(Exercise):
Only one stretch of the data below should be repeated: the lines from the line containing "with_reducible apply State.doSuddenCoolantLoss_keeps" through the line containing "with_reducible apply State.doCoolantLossClear_keeps", inclusive, exactly as they are.

Collected data:

--------------------------------

-- ==== Sys2Proof/Laws/KeepsCommands.lean ====
section
/-! SUPPORT. What each command leaves alone: one lemma per command. -/

namespace Sys2Proof.Machine

open Sys2Proof.Safety

variable {k : Kept} {m : State}

theorem execGovernorUpdate_keeps {a0 : List (List Nat)} {a1 : State} {t : State} (hregs : k.regs = false)
    (h : Keeps k m a1) (e : execGovernorUpdate a0 a1 = .next t) : Keeps k m t := by
  cases e
  repeat' first | with_reducible assumption | with_reducible apply State.doGovernorUpdate_keeps

theorem execGovernorExtraUpdate_keeps {a0 : State} {t : State} (hregs : k.regs = false) (h : Keeps k m a0)
    (e : execGovernorExtraUpdate a0 = .next t) : Keeps k m t := by
  cases e
  repeat' first | with_reducible assumption | with_reducible apply State.doGovernorExtraUpdate_keeps

theorem execDroopStep_keeps {a0 a1 : Nat} {a2 : State} {t : State} (hregs : k.regs = false) (h : Keeps k m a2)
    (e : execDroopStep a0 a1 a2 = .next t) : Keeps k m t := by
  cases e
  repeat' first | with_reducible assumption | with_reducible apply State.doDroopStep_keeps

theorem execDroopRecover_keeps {a0 a1 : Nat} {a2 : State} {t : State} (hregs : k.regs = false) (h : Keeps k m a2)
    (e : execDroopRecover a0 a1 a2 = .next t) : Keeps k m t := by
  cases e
  repeat' first | with_reducible assumption | with_reducible apply State.doDroopRecover_keeps

theorem execCoolantMeasure_keeps {a0 a1 a2 : Nat} {a3 : State} {t : State} (hregs : k.regs = false) (h : Keeps k m a3)
    (e : execCoolantMeasure a0 a1 a2 a3 = .next t) : Keeps k m t := by
  cases e
  repeat' first | with_reducible assumption | with_reducible apply State.doCoolantMeasure_keeps

theorem execSuddenCoolantLoss_keeps {a0 : State} {t : State} (hregs : k.regs = false) (h : Keeps k m a0)
    (e : execSuddenCoolantLoss a0 = .next t) : Keeps k m t := by
  cases e
  repeat' first | with_reducible assumption | with_reducible apply State.doSuddenCoolantLoss_keeps

theorem execCoolantLossClear_keeps {a0 : State} {t : State} (hregs : k.regs = false) (h : Keeps k m a0)
    (e : execCoolantLossClear a0 = .next t) : Keeps k m t := by
  cases e
  repeat' first | with_reducible assumption | with_reducible apply State.doCoolantLossClear_keeps

theorem execCoolFaultNLow_keeps {a0 : State} {t : State} (hregs : k.regs = false) (h : Keeps k m a0)
    (e : execCoolFaultNLow a0 = .next t) : Keeps k m t := by
  cases e
  repeat' first | with_reducible assumption | with_reducible apply State.doCoolFaultNLow_keeps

--------------------------------

(Solution for this problem):
  repeat' first | with_reducible assumption | with_reducible apply State.doSuddenCoolantLoss_keeps

theorem execCoolantLossClear_keeps {a0 : State} {t : State} (hregs : k.regs = false) (h : Keeps k m a0)
    (e : execCoolantLossClear a0 = .next t) : Keeps k m t := by
  cases e
  repeat' first | with_reducible assumption | with_reducible apply State.doCoolantLossClear_keeps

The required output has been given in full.